ERRVs stepping beyond their traditional oil & gas role
A support vessel operator is moving beyond the now dwindling North Sea Oil & Gas sector it established itself in with a fleet of ships that are designed to go beyond the traditional role of protecting the lives of offshore workers.
The approach that sees Sentinel Marine’s new-build vessels perform a wide range of tasks from collision avoidance to oil spill recovery, is making waves in other parts of the world according to a company spokesman.
Sentinel Marine chief executive officer Rory Deans said that other geographic regions – as well as other marine sectors – could see the benefits of using emergency response and rescue vessels (ERRVs) that offered flexibility and efficiency.
“There is a growing number of multi-role ERRVs being used across the world, everywhere from the Indian Ocean to the Atlantic,” he said.
“Operators can understand the efficiencies – both in monetary and operational terms – of using a vessel than can perform more than one task.

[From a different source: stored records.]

-- ==== Sys2Proof/Machine/Ledger.lean ====
section
/-! DEFINITION. The cell ledger (R125 to R129, R248, R348 to R354): entries, their defaults, the comparison with the
string, and the application of a restored set. -/

namespace Sys2Proof.Machine

open Sys2Proof.Obj

/-! ### Entries (R125, R348) -/

/-- RATED_CAP of the table a string names; none without TABLE_VALID (R300). -/
def State.ratedCap (s : State) (n : Nat) : Option Nat :=
  let tb := s.rd EstimationConfig.CHEMISTRY n
  if s.rdB ChemistryTable.TABLE_VALID tb then some (s.rd ChemistryTable.RATED_CAP tb) else none

/-- The default entry of a position (Table 4.4). -/
def State.defaultEntry (s : State) (n serial chan : Nat) : Entry :=
  let par := s.rd NodeConfig.PARALLEL_COUNT n
  let rated := (s.ratedCap n).getD 0
  let r := nth 100 s.boot.cfg 3 * 10
  ⟨serial, chan, true, n, par, max 1 (rated * par * nth 8000 s.boot.cfg 2 / 10000), r, r, r, 0xFFFF, 0, 0, 0, rated⟩

/-- The ledger's entry for a serial number and channel. -/
def State.entry? (s : State) (serial chan : Nat) : Option Entry :=
  s.ledger.entries.find? fun e => e.serial == serial && e.chan == chan

/-- The entry in use at a position: the ledger's, or the defaults where it holds none. -/
def State.entryOf (s : State) (n : Nat) (p : Pos) : Entry :=
  match s.entry? p.serial p.chan with
  | some e => if e.str = n then e else s.defaultEntry n p.serial p.chan
  | none => s.defaultEntry n p.serial p.chan

/-- The counts of LEDGER_STATUS follow the ledger. -/
def State.ledgerRegs (s : State) : State :=
  let es := s.ledger.entries
  let s := s.wr LedgerStatus.ENTRIES_HELD 0 es.length
  let s := s.wr LedgerStatus.ENTRIES_UNUSED 0 (es.filter fun e => e.str == 0).length
  s.wr LedgerStatus.ENTRIES_PENDING 0 s.ledger.pending.length

/-- A serial number as an ordinal: its bytes in their order. -/
def serialOrd (serial : Nat) : Nat := ofLE (toLE 16 serial).reverse

/-- Entries stand in ascending serial and channel order (R351). -/
def Entry.before (a b : Entry) : Bool :=
  decide (serialOrd a.serial < serialOrd b.serial) || (a.serial == b.serial && decide (a.chan < b.chan))

/-- An entry takes its place in an ascending list, replacing the one of its serial number and channel. -/
def putIn (e : Entry) : List Entry → List Entry
  | [] => [e]
  | x :: xs =>
    if x.serial = e.serial ∧ x.chan = e.chan then e :: xs
    else if e.before x then e :: x :: xs else x :: putIn e xs

/-- The unused entry of least THROUGHPUT leaves a ledger of more than 8,192 entries. -/
def dropUnused (es : List Entry) : List Entry :=
  if es.length ≤ 8192 then es
  else
    let least := (es.filter fun e => e.str == 0).foldl (fun (b : Option Entry) e =>
      match b with
      | some x => if e.through < x.through then some e else b
      | none => some e) none
    match least with
    | some e => es.filter fun x => !(x.serial == e.serial && x.chan == e.chan)
    | none => es

/-- The ledger takes an entry. -/
def State.putEntry (s : State) (e : Entry) : State :=
  { s with ledger := { s.ledger with entries := dropUnused (putIn e s.ledger.entries) } }

/-- The position of a channel of a node in a string's numbering. -/
def State.posIdx (s : State) (n serial chan : Nat) : Nat :=
  ((s.str n).est.pos.findIdx? fun p => p.serial == serial && p.chan == chan).getD 0xFFFF

/-- An entry as it is applied to a string: reset to the defaults where its parallel count or rated capacity differs
(R348). -/
def State.applyEntry (s : State) (n : Nat) (e : Entry) : State :=
  let cause := if e.parallel ≠ s.rd NodeConfig.PARALLEL_COUNT n then 1
    else match s.ratedCap n with
      | some r => if r = e.rated then 0 else 2
      | none => 0
  if cause = 0 then s.putEntry { e with str := n }
  else
    (s.putEntry { s.defaultEntry n e.serial e.chan with through := e.through }).record 0x0A0C 2
      (toLE 2 (s.posIdx n e.serial e.chan) ++ [cause]) n 0xFFFF (s.rd RingStatus.TOPO_EPOCH n)

/-- The entries of a string are compared with its parallel count and its table again (R348). -/
def State.compareEntries (s : State) (n : Nat) : State :=
  ((s.ledger.entries.filter fun e => e.str == n).foldl (fun s e => s.applyEntry n e) s).ledgerRegs

/-- A node holds entries in the ledger or pending. -/
def State.hasEntries (s : State) (serial : Nat) : Bool :=
  (s.ledger.entries ++ s.ledger.pending).any fun e => e.serial == serial

/-- A node has passed authentication: each of its fitted channels has an entry, its own or the defaults, unless pending
entries will take their place (R348, R354). -/
def State.authEntries (s : State) (n serial : Nat) (chans : List Nat) : State :=
  (chans.foldl (fun s c =>
    match s.entry? serial c with
    | some e => s.applyEntry n e
    | none =>
      if (s.ledger.pending.any fun x => x.serial == serial && x.chan == c) = true then s
      else s.putEntry (s.defaultEntry n serial c)) s).ledgerRegs

/-- The entries of serial numbers that no longer stand on a string are kept unused (R248). -/
def State.unuseEntries (s : State) (n : Nat) (serials : List Nat) : State :=
  let keep (e : Entry) : Entry := if e.str = n ∧ serials.contains e.serial = false then { e with str := 0 } else e
  State.ledgerRegs { s with ledger := { s.ledger with entries := s.ledger.entries.map keep } }

/-- The pending entries of a node that is AUTH_FAILED move to the unused ones (R354). -/
def State.failEntries (s : State) (serial : Nat) : State :=
  let (mine, rest) := s.ledger.pending.partition fun e => e.serial == serial
  let s := { s with ledger := { s.ledger with pending := rest } }
  (mine.foldl (fun s e => s.putEntry { e with str := 0 }) s).ledgerRegs

/-! ### Restore (R126 to R129, R353, R354) -/

/-- A string is awaited by an accepted restore: present, enabled, and not STOPPED (R354). -/
def State.awaited (s : State) (n : Nat) : Bool := s.enabled n && decide (s.rd LapStatus.LAP_STATE n ≠ 2)

/-- The node with a serial number is numbered on some string. -/
def State.serialNumbered (s : State) (serial : Nat) : Bool :=
  s.strList.any fun n => (List.range (s.rd RingStatus.NODE_COUNT n)).any fun k => s.rd Topology.SERIAL n k == serial

/-- Once every awaited string has applied the set, LEDGER_STATE reads 2 and the entries that match no node are discarded
(R128, R354). -/
def State.restoreCheck (s : State) : State :=
  if s.rd BootStatus.LEDGER_STATE = 1 ∧ (s.strList.all fun n => !s.awaited n || (s.str n).restored.isSome) = true then
    let (kept, gone) := (s.ledger.restore.getD []).partition fun e => s.serialNumbered e.serial
    let s := { s with ledger := { s.ledger with restore := some kept } }
    let s := (s.wr BootStatus.LEDGER_STATE 0 2).stamp BootStatus.RESTORE_TIME
    s.bump LedgerStatus.RESTORE_DISCARDED 0 gone.length
  else s

/-- The nodes of a string that have passed authentication, as number and serial number. -/
def State.passedNodes (s : State) (n : Nat) : List (Nat × Nat) :=
  ((List.range (s.rd RingStatus.NODE_COUNT n)).filter fun k => decide (s.rd NodeAuth.AUTH_STATE (nodeInst n k) = 2)).map
    fun k => (k, s.rd Topology.SERIAL n k)

/-- Pending entries of nodes that have passed authentication are applied, for the whole node at once (R354). -/
def State.pendingLap (s : State) (n : Nat) : State :=
  let ids := (s.passedNodes n).map (·.2)
  let (mine, rest) := s.ledger.pending.partition fun e => ids.contains e.serial
  if mine.isEmpty then s
  else
    (mine.foldl (fun (s : State) e => s.applyEntry n e) { s with ledger := { s.ledger with pending := rest } }).ledgerRegs

/-- The accepted set applies to a string at one lap: to the positions of its authenticated nodes at once, to those of the
others once they have passed (R127, R128, R354). A node without a restored entry, which R128 treats as a module swap, keeps its
default entries and brings no events 0x0601 and 0x0602 and no other seeds, as R248 leaves it to R128: DEDUCED (log 47). -/
def State.restoreLap (s : State) (n at_ : Nat) : State :=
  match s.ledger.restore with
  | none => s
  | some set =>
    if !s.ledger.accepted || (s.str n).restored.isSome then s
    else
      let s := s.modStr n fun x => { x with restored := some at_ }
      let ids := (s.passedNodes n).map (·.2)
      let s := (s.str n).est.pos.foldl (fun s p =>
        match set.find? fun e => e.serial == p.serial && e.chan == p.chan with
        | none => s
        | some e =>
          if ids.contains p.serial then s.applyEntry n e
          else { s with ledger := { s.ledger with pending := s.ledger.pending ++ [{ e with str := n }] } }) s
      s.ledgerRegs.restoreCheck

end Sys2Proof.Machine
end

There are many opportunities for our fleet outwith the ERRV sector: while there is demand for this type of multi-role vessel in the North Sea, the scope for Sentinel Marine vessels is very wide indeed.”
One such example is Lundy Sentinel, which is currently chartered by the European Fisheries Control Agency (EFCA) for use as a patrol vessel in international and EU waters. Fisheries inspectors use the ship as a platform for the monitoring, boarding and inspection of fishing boats, as well as associated transport and support vessels.
However, due to her multi-role capabilities, she can also be used in the framework of European coastguard cooperation for search and rescue, border control, disruption of trafficking routes, detection of criminal activities and enforcement of EU and national legislations.
In the North Sea, ERRV crews would normally expect to be on standby duty near drilling platforms, providing fast response during emergencies. But the type of vessel being pioneered by Sentinel Marine means that, on an average day, personnel might be involved in everything from cargo handling to in-field crew transfers.
The firm currently has eight new-build ships operational, with a further four due for completion and delivery within the next 18 months. The ships – representing an investment of around £150m - have been built to a proven design, with those still under construction at the Fujian Southeast Shipyard in China offering enhanced capabilities.
The enhancements include increased DP capabilities, with a DP2 class notation, firefighting class 1, oil recovery, liquid mud and dry bulk capacities. All of the vessels have also been designed to provide greater levels of crew comfort, both in terms of facilities and through the use of anti-rolling tanks.